theorem slotsFollow_portOff (p : PortNum) (s : State) : SlotsFollow s (portOff p s) := by
  rw [portOff_eq]
  refine .trans (t := offEmptied p s) (.of_same (fun k => ?_) fun q => ?_)
    ((slotsFollow_removeEntries p _ _ _).trans (slotsFollow_discardHeads p _))
  · rw [State.slot, offEmptied, slots_abandonPort, flushQueues_eq]
    rfl
  · by_cases h : q = p
    · subst h
      rw [port_offEmptied_self, (fields_withControlQueue ..).2.1, (core_flushedBy ..).2.1]
    · rw [offEmptied, port_abandonPort_ne h, port_offFlushed_ne h]

theorem assoc_portOff (p : PortNum) (s : State) (a : Anum) :
    (portOff p s).assoc a = if (s.assoc a).port = p then unexchanged (s.assoc a) else s.assoc a := by
  have hleave := assocs_of_portFrame
    ((removeEntries_portFrame p (fun e => e.status == .waitingLane) .portOffDrops (offEmptied p s)).trans
      (discardHeads_portFrame p _))
  rw [portOff_eq, State.assoc, hleave]
  show (offEmptied p s).assoc a = _
  rw [offEmptied, assoc_abandonPort, assoc_offFlushed]

theorem port_portOff_ne (h : q ≠ p) (s : State) : (portOff p s).port q = s.port q := by
  rw [portOff_eq, port_discardHeads, if_neg h.symm, port_removeEntries, if_neg h.symm, offEmptied, port_abandonPort_ne h,
    port_offFlushed_ne h]

theorem emptied_withControlQueue (x : Port) (queue : List Anum) :
    Port.withDrops .portOffDrops (x.sequence.countP fun e => e.status == .waitingLane)
        { withControlQueue (flushedBy .portOffDrops { x with mode := .off }) queue with
          sequence := x.sequence.filter fun e => !(e.status == .waitingLane) }
      = withControlQueue (portEmptied x) queue := by
  unfold portEmptied
  generalize flushedBy .portOffDrops { x with mode := .off } = y
  rfl

theorem port_portOff_self (p : PortNum) (s : State) : (portOff p s).port p = withoutHeads s.inhibit
    (withControlQueue (portEmptied (s.port p)) ((s.port p).controlQueue.filter fun a => !exchangesOn s p a)) := by
  have hinhibit : (removeEntries p (fun e => e.status == .waitingLane) .portOffDrops (offEmptied p s)).inhibit
      = s.inhibit :=
    inhibit_of_inhibitFrame ((offEmptied_inhibitFrame p s).trans (inhibitFrame_of_portFrame (removeEntries_portFrame ..)))
  have hsequence : ((offEmptied p s).port p).sequence = (s.port p).sequence := by
    rw [port_offEmptied_self, (fields_withControlQueue ..).2.1, (core_flushedBy ..).2.1]
  rw [portOff_eq, port_discardHeads, if_pos rfl, hinhibit, port_removeEntries, if_pos rfl, hsequence, port_offEmptied_self]
  exact congrArg (withoutHeads s.inhibit) (emptied_withControlQueue _ _)

theorem core_portEmptied (x : Port) : (portEmptied x).core = Port.core { x with mode := .off }
    ∧ (portEmptied x).inbox = x.inbox ∧ QueuesFlushed x (portEmptied x)
    ∧ (portEmptied x).counters = (Port.withDrops .portOffDrops
        (x.queued + x.sequence.countP fun e => e.status == .waitingLane) x).counters := by
  obtain ⟨hcore, -, -, hinbox⟩ := core_flushedBy .portOffDrops { x with mode := .off }
  have hflushed := queuesFlushed_flushedBy .portOffDrops { x with mode := .off }
  have hcounters := counters_flushedBy .portOffDrops { x with mode := .off }
  unfold portEmptied
  generalize flushedBy .portOffDrops { x with mode := .off } = y at *
  refine ⟨hcore, hinbox, hflushed, ?_⟩
  rw [← withDrops_withDrops]
  simp only [withSequence, Port.withDrops, hcounters]
  rfl

theorem sequence_portEmptied (x : Port) :
    (portEmptied x).sequence = x.sequence.filter fun e => e.status != .waitingLane := by
  unfold portEmptied
  generalize flushedBy .portOffDrops { x with mode := .off } = y
  rfl

/-- The counters of a port that has been switched OFF, before its unsent heads leave. -/
def CountsOff (x y : Port) : Prop :=
  ∀ c : PortCounter, row y.counters c.index = if PortCounter.portOffDrops.index = c.index then
    drops (row x.counters c.index) (x.queued + x.sequence.countP fun e => e.status == .waitingLane)
    else row x.counters c.index

theorem countsOff_portEmptied (x : Port) (queue : List Anum) : CountsOff x (withControlQueue (portEmptied x) queue) := by
  obtain ⟨-, -, -, hcounters⟩ := core_portEmptied x
  intro c
  rw [(fields_withControlQueue ..).2.2.2.2.1, hcounters, row_withDrops]

/-- The heads that leave a port that has been switched OFF. -/
theorem withoutHeads_off {inhibit : InhibitState} (hcore : y.core = x.core) (hsequence : y.sequence = x.sequence)
    (hcounts : CountsOff z y) (hsame : x.counters = z.counters) :
    HeadsLeft x inhibit 0 0 (withoutHeads inhibit y)
      ∧ row (withoutHeads inhibit y).counters PortCounter.portOffDrops.index
        = drops (row z.counters PortCounter.portOffDrops.index)
            (z.queued + z.sequence.countP fun e => e.status == .waitingLane)
      ∧ SameCountersBut [.portOffDrops, .linkDownFlush, .inhibitDrops] z (withoutHeads inhibit y) := by
  refine ⟨headsLeft_withoutHeads (congrFun (unsent_congr hcore inhibit)) (congrFun (linkDrop_congr hcore inhibit))
    (congrFun (inhibitDrop_congr hcore inhibit)) hsequence ?_ ?_, ?_, fun c hc => ?_⟩
  · rw [hcounts, if_neg (by decide), hsame, drops_zero]
  · rw [hcounts, if_neg (by decide), hsame, drops_zero]
  · rw [row_withoutHeads, if_neg (by decide), if_neg (by decide), hcounts, if_pos rfl]
  · simp only [List.mem_cons, List.not_mem_nil, or_false, not_or] at hc
    rw [row_withoutHeads, if_neg hc.2.1, if_neg hc.2.2, hcounts,
      if_neg fun h => hc.1 (portCounter_index_eq_iff.mp h)]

Problem to solve.
Provide the number of lines in the entries above on which the string "simp" is found, and no other text.

Finished exercise.
2